Não, eu não conseguia, mas não queria dizer isso, mesmo sabendo que ele podia ler meus pensamentos.
"Oito anos após o início do cerco, não havia mais nada a fazer. Eles finalmente invadiram o castelo, finalmente mataram meus pais. Mas eu escapei. Corri sem rumo pelo que pareceram dias. Ninguém se importava o suficiente com um príncipe sem reino para vir atrás de mim. Eles presumiram que eu estava morto de qualquer maneira — não valia a pena me procurar."
Ele fez uma pausa para dar um gole de uma garrafa de cachaça que encontrou na cozinha de Merlin. Também acendeu um charuto para fumar usando uma chama que gerou com o dedo. Era divertido que tais coisas existissem neste mundo, embora eu não tivesse ideia de quando foram inventadas no meu próprio. Então ele colocou os pés sobre a mesa para continuar a história, como se fosse o conto mais comum. Eu não protestei; ele parecia estar gostando de ter um corpo normal novamente.

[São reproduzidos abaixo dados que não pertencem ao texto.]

/-- TQM_LPA_RUN: the longest run of free logical shelves. -/
def State.lpaRun (s : State) : Nat :=
  let u := s.shelvesUsed ++ [lpaShelves]
  ((u.zip (u.drop 1)).map (fun p => p.2 - p.1 - 1)).foldl max 0

/-- Sled shelves of a link that are taken: allocated, or waiting for their trim (R49, R158). -/
def State.sledTaken (s : State) (n : Nat) : List Nat :=
  (s.tqm.shelves.filterMap (fun e => if (e.2.st == 1 || e.2.st == 3) && e.2.sled == n then some e.2.sledShelf else none))
    ++ (s.link n).trims

/-- STK_LINK_FREE: free shelves on a sled (R158, R159). -/
def State.sledFree (s : State) (n : Nat) : Nat :=
  let l := s.link n
  if l.shelves = 0 then 0 else (l.trimAt.getD l.shelves) - 16 - (s.sledTaken n).length

/-- STK_FREE_TOTAL: free sled shelves on UP sleds. -/
def State.freeTotal (s : State) : Nat := s.sleds.foldl (fun a n => a + s.sledFree n) 0

/-- The partner's free shelves (R327), or none while its first STATUS is awaited. -/
def State.partnerFree (s : State) : Option Nat :=
  match s.twn.status with
  | none => none
  | some (f, m) =>
    let later := s.twn.allocs.filter (fun a => decide (m < a.1))
    some (f + later.foldl (fun a x => a + x.2.2) 0 - later.foldl (fun a x => a + x.2.1) 0)

/-- The sled R159 takes: UP, most free shelves, lower link on a tie. -/
def State.pickSled (s : State) : Option Nat :=
  (s.sleds.filter (fun n => decide (0 < s.sledFree n))).foldl (fun a n =>
    match a with
    | none => some n
    | some m => if s.sledFree m < s.sledFree n then some n else some m) none

/-- Gives a logical shelf an owner (R48, R159): GENERATION rises; a backed shelf takes a sled shelf. -/
def State.ownShelf (s : State) (sh tenant object cls : Nat) : State :=
  let g := ((s.shelf sh).gen + 1) % 2 ^ 24
  let base : Shelf := { st := 2, tenant := tenant, object := object, gen := g, cls := cls }
  if cls = 3 then s.setShelf sh base
  else match s.pickSled with
    | none => s.setShelf sh { base with st := 1 }
    | some n =>
      let taken := s.sledTaken n
      let k := ((lowestFree (taken.map (· - 16)) (taken.length + 1) 0 1).headD 0) + 16
      s.setShelf sh { base with st := 1, sled := n, sledShelf := k }

/-- Frees a logical shelf of a tenant (R49): TILE_TRIM of the whole sled shelf; a LOST one leaves at once. The stacks
charge of a BACKED shelf is released when the sled acknowledges. -/
def State.freeShelf (s : State) (sh tenant : Nat) : State :=
  let e := s.shelf sh
  let s1 := s.setShelf sh { gen := e.gen }
  let t := Tab.get (fun _ => ({} : Tenant)) s1.tqm.tenants tenant
  if e.st = 1 ∨ e.st = 3 then
    let l := s1.link e.sled
    let s2 := s1.setLink e.sled { l with trims := l.trims ++ [e.sledShelf] }
    if e.st = 3 then s2.setTenant tenant { t with stkUse := t.stkUse - 1 }
    else s2.stkSend e.sled { op := 3, shelf := e.sledShelf, tile := 0, mask := 0xFFFF, arg := 16384, ltile := tenant }
  else s1

/-! ### Folios of objects -/

/-- Folios of an object from byte `a` to byte `b` of it. -/
def folioRange (base a b : Nat) : List Nat :=
  let f0 := base * 2 ^ 18 + (a + 4095) / 4096
  let f1 := base * 2 ^ 18 + (b + 4095) / 4096
  (upTo (f1 - f0)).map (· + f0)

/-- The pin walk (R128): a reservation per folio, or none at all, whatever MODE reads. Without a set there is nothing to walk. -/
def State.pinWalk (s : State) (fs : List Nat) : Option State :=
  if s.fch.sets = 0 then some s
  else fs.foldl (fun a f =>
    match a with
    | none => none
    | some s0 => let set := s0.setOf f
      let s := s0.lookup f
      if s.pinLoad set < s.pinLimit then some (s.setPinRsv set (s.pinRsv set + 1)) else none) (some s)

"Mas eu não morri. Acabei no meio da floresta, faminto por dias. Então me deparei com um cão selvagem. Aterrorizante para uma criança — você não faz ideia. E foi aí que meu grande amigo me salvou de ser devorado vivo: Curupira, o Demônio da Floresta. Ou Pai da Mata, se preferir. Ele é uma criatura caótica, mas não tem maldade no coração. Como Pai da Mata, ele se tornou meu pai também, assim como era para muitas crianças órfãs no reino. Ele nos ensinou boas maneiras, nos ensinou a lutar. Eles eram minha família — as Belas Rosas."

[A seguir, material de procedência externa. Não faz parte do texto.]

-- ==== Sys2Proof/Machine/RsvRows.lean ====
section
/-! DEFINITION. Commands of RSV that need no supervisor: the governor's sample, the end of the vault's entry time, waits
for the budget, VAULT_ACCEPT. -/

namespace Sys2Proof.Machine

/-- A monitor's sample is valid (R97). -/
def State.ainOk (s : State) (ch : Nat) : Bool :=
  let m := s.mon ch
  !m.faulty && m.value != 0 && m.value != 0xFFF

/-- The time available for the vault in ms (R95): e in 0.5 fJ against the mean of the draw samples in nW or the floor in
W, less margin and entry, rounded down to 100 ms. The manual states no time for a draw of 0. -/
def State.timeAvail (s : State) : Nat :=
  let e := s.rsv.eHist.foldl min (s.rsv.eHist.headD 0)
  let k := max 1 s.rsv.pHist.length
  let p := max (s.rsv.pHist.foldl (· + ·) 0) (s.fld fRSV_DRAW_MIN_W * 10 ^ 9 * k)
  let less := (s.fld fRSV_TIMES_MARGIN + s.fld fRSV_TIMES_ENTRY) * 10
  if p = 0 then (Config.freeWord s.freeCtr).toNat / 100 * 100
  else (e * k - less * (2000 * p)) / (2000 * p * 100) * 100

/-- One sample of the governor (R95 to R97). -/
def State.governorSample (s : State) : State :=
  let r := s.rsv
  let vc := s.fld fRSV_BANK_CFG_V_CH
  let dv := s.fld fRSV_DRAW_CFG_V_CH
  let di := s.fld fRSV_DRAW_CFG_I_CH
  let okB := s.ainOk vc
  let okV := s.ainOk dv
  let okI := s.ainOk di
  let vb := (s.mon vc).value * s.fld fRSV_BANK_CFG_UV_LSB
  let vf := s.fld fRSV_BANK_FLOOR_MV * 1000
  let e := s.fld fRSV_BANK_CAP_MF * (vb * vb - vf * vf)
  let pw := (s.mon dv).value * s.fld fRSV_DRAW_SCALE_V_UV_LSB * ((s.mon di).value * s.fld fRSV_DRAW_SCALE_I_MA_LSB)
  let badB := if okB then 0 else r.badBank + 1
  let badV := if okV then 0 else r.badV + 1
  let badI := if okI then 0 else r.badI + 1
  let good := if okB && okV && okI then r.goodRun + 1 else 0
  let bad := if badB ≥ 3 ∨ badV ≥ 3 ∨ badI ≥ 3 then true else if good ≥ 16 then false else r.monBad
  let s1 : State := { s with rsv := { r with
    eHist := if okB then (e :: r.eHist).take 4 else r.eHist
    pHist := if okV && okI then (pw :: r.pHist).take 16 else r.pHist
    badBank := badB
    badV := badV
    badI := badI
    goodRun := good
    monBad := bad } }
  let h := s1.rsv.eHist
  let mean := s1.rsv.pHist.foldl (· + ·) 0 / max 1 s1.rsv.pHist.length / 10 ^ 9
  let zero := decide (max (s1.rsv.pHist.foldl (· + ·) 0) (s1.fld fRSV_DRAW_MIN_W) = 0)
  let s2 : State := { s1 with rsv := { s1.rsv with
    eNow := h.foldl min (h.headD 0) / (2000 * 10 ^ 12)
    pNow := max mean (s1.fld fRSV_DRAW_MIN_W)
    tAvail := s1.timeAvail } }
  (if zero then s2.tickFree else s2).budgetForm

/-- A write waits under the FULL rule (R99): the front write of some stream has been made to wait for the budget. -/
def State.isFull (s : State) : Bool :=
  s.epo.streams.any (fun e => match e.2.queue with | .write w :: _ => w.waitedB | _ => false)

/-- The governor's sample every 100 µs (R95 to R99). -/
def execGovernorSample (s : State) : Host.Outcome State Fault Refusal :=
  finish (if !s.coreOn then s
    else
      let s1 := s.governorSample.govern
      if s1.isFull then s1.bump rRSV_CNT_FULL else s1)

/-- The front write of a stream is judged again (R100). -/
def execBudgetWaitRelease (stream : Nat) (s : State) : Host.Outcome State Fault Refusal := finish (s.pumpAll stream)

/-- RSV_TIMES.ENTRY has passed (R104 step 8): sleds that have not answered OK are marked failed, and writing begins. -/
def execVaultEntryTimeout (s : State) : Host.Outcome State Fault Refusal :=
  finish (if s.rsv.ph = .entry then s.vaultWrite.vaultGo else s)

/-- The stream table of an unclean start as VAULT_ACCEPT loads it (R403): every stream IDLE without report, its last epoch
2,048 and its LAST_SSN 32,768 further on. -/
def State.uncleanStreams (s : State) : State :=
  let s1 : State := { s with epo := { s.epo with
    streams := []
    used := []
    base := ((s.epo.base.1 + 2048) % 4096, (s.epo.base.2 + 32768) % 65536) } }
  s.rsv.savedStreams.foldl (fun s e =>
    s.setStream e.1 { epoch := (e.2.epoch + 2048) % 4096, lastSsn := (e.2.lastSsn + 32768) % 65536 }) s1

/-- Service VAULT_ACCEPT (R107, R403); with nothing to accept it is denied. -/
def State.doVaultAccept (s : State) : State × Option SvcRes :=
  if !s.rsv.lastIncomplete then (s, some svcDENIED)
  else
    let s1 := if s.rsv.loadDue then s.uncleanStreams else s
    (({ s1 with rsv := { s1.rsv with loadDue := false } }).awaitEnd, some svcOK)

/-- VAULT_ACCEPT. -/
def execVaultAccept (slot : Nat) (s : State) : Host.Outcome State Fault Refusal :=
  finish (s.serve slot 0x30 (fun _ s => s.doVaultAccept))

end Sys2Proof.Machine
end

Parecia que ele estava segurando as lágrimas enquanto bebia direto da garrafa de cachaça. Não era uma história fácil para ele contar, mesmo que estivesse tentando agir como se fosse.

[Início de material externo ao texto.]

/-- The stream table at step 9 of a start with DRAM lost (R403). -/
def State.findStreams (s : State) (r : StartRep) : State :=
  match r.best with
  | none => { s with twn := { s.twn with stateOk := false, vaultOk := true } }
  | some h =>
    let s1 : State := { s with
      cru := { s.cru with foundSeq := h.seq }
      rsv := { s.rsv with vaultSeq := h.seq, lastMs := h.ms, lastFolios := h.written } }
    if !h.complete then
      ((s1.mustAccept r.marked).note 0x4A1 [h.seq, h.ready, h.planned]).restoreStreams.endAll (if s.cru.kind = 0 then 2 else 0)
    else if s.cru.consumed < h.seq then
      let s2 := s1.restoreStreams.endAll 0
      { s2 with
        cru := { s2.cru with afterVault := true }
        rsv := { s2.rsv with dirtyMap := [] }
        twn := { s2.twn with stateOk := true, vaultOk := true } }
    else
      let s2 := s1.mustAccept s1.ownedShelves
      ({ s2 with cru := { s2.cru with unclean := true }, rsv := { s2.rsv with loadDue := true } }).note 0x474 [h.seq, s.cru.consumed]

/-- CONSUMED_SEQ becomes the highest VAULT_SEQ found (R403). -/
def State.consume (s : State) (r : StartRep) : State :=
  match r.best with
  | none => s
  | some h => ({ s with cru := { s.cru with consumed := h.seq } }).setting 0x0003 [h.seq]

/-- A pool's count breaks R347 by itself. -/
def State.poolBad (s : State) (p : Nat) : Bool :=
  decide (s.poolCount p < 1 ∨ 65536 < s.poolCount p) || decide (s.poolCount p < s.minSum p + s.poolHdrm p)

/-- Bytes of all pools together. -/
def State.deskBytes (s : State) : Nat := (upTo 4).foldl (fun a p => a + s.poolCount p * poolSize p) 0

/-- The check of the desk's configuration (R347): CFG_ERR and record 0x440 for the first pool that fails, or pool 0 when only
the total does. -/
def State.bpmCheck (s : State) : State :=
  if (upTo 4).any s.poolBad ∨ 100663296 < s.deskBytes then
    let p := ((upTo 4).find? s.poolBad).getD 0
    ({ s with bpm := { s.bpm with cfgErr := true } }).note 0x440 [p, s.minSum p + s.poolHdrm p, s.poolCount p, s.deskBytes]
  else { s with bpm := { s.bpm with ready := true } }

/-- A MODE write latched while the start's transition ran is acted on (R141). -/
def State.startLatch (s : State) : State :=
  let s1 : State := { s with fch := { s.fch with latched := none } }
  match s.fch.latched with
  | some on => if on ∧ s.fch.mode = 0 then s1.enableStart else if !on ∧ s.fch.mode = 1 then s1.disableStart else
      { s1 with fch := { s1.fch with latched := if s.fch.mode ≥ 2 then some on else none } }
  | none => s1

/-- The start's transition ends in ENABLED or DISABLED (R121). -/
def State.startMode (s : State) (on : Bool) : State := ({ s with fch := { s.fch with mode := b2n on } }).startLatch

/-- Desk, directory and engines take up work at step 9: R347, the pin walk after DRAM was lost (R129), MODE as the image
says. An image that says DISABLED, over a kept directory that holds folios, disables as R142 does, since no MODE transition
discards dirty data (R139). -/
def State.engines (s : State) : State :=
  let s1 := s.bpmCheck
  let objs := if s1.cru.kept then s1.tqm.objs else
    Tab.update (fun _ => {}) (fun (o : Obj) => if o.live && o.cls == 3 then { o with poison := true } else o) s1.tqm.objs
  let s2 : State := { s1 with
    tqm := { s1.tqm with objs := objs }
    nre := { s1.nre with ready := true }
    epo := { s1.epo with ready := true } }
  if s2.fld ⟨rFCH_CTRL, 1, 0⟩ = 1 then
    let s3 := if s2.cru.kept then s2 else s2.walkObjs
    s3.startMode true
  else if s2.fch.dir.isEmpty then s2.startMode false
  else { s2 with fch := { s2.fch with mode := 1 } }.disableStart.startLatch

"Então aconteceu de novo. Desta vez, a Britânia precisava de madeira para expandir a cidade — pode acreditar? Eles invadiram a floresta, e Curupira foi protegê-la; era seu dever. Ele sempre defendeu os animais e as matas. E pela segunda vez, Jaime III matou meu pai. Mas Curupira não morre; ele é o espírito das florestas. Ele me escolheu para continuar nossa luta contra a Britânia até que pudesse reconstruir seu corpo. Foi assim que ganhei minha habilidade. Mas o reinado de terror do tirano termina agora. Não me importo quantas cabeças eu tenha que pisar."
Nesse momento, ele se engasgou, literalmente tossindo chamas. Curupira não parecia apreciar a maneira como ele estava falando, e eu estava chocado demais com sua história de vida para reagir. As pessoas não viviam assim no meu mundo. Ainda assim, decidi perguntar.
"Mesmo assim, isso não explica como sua aparência mudou."
Lancelot respondeu:
"Homúnculos são recipientes vazios, assim como meu corpo quando o entreguei a você. Você mudou minha aparência. E tanto eu quanto Curupira alteramos a forma do homúnculo. De qualquer forma, vou dormir. Recomendo que você faça o mesmo. Merlin está reunindo o exército que você liderará, e eu estarei com você na batalha final contra o tirano. Não se deixe enganar pela bela cidade que ele tem. Boa sorte para encontrar seu quarto."
E assim, com uma garrafa de cachaça e um charuto, Lancelot se despediu naquela noite.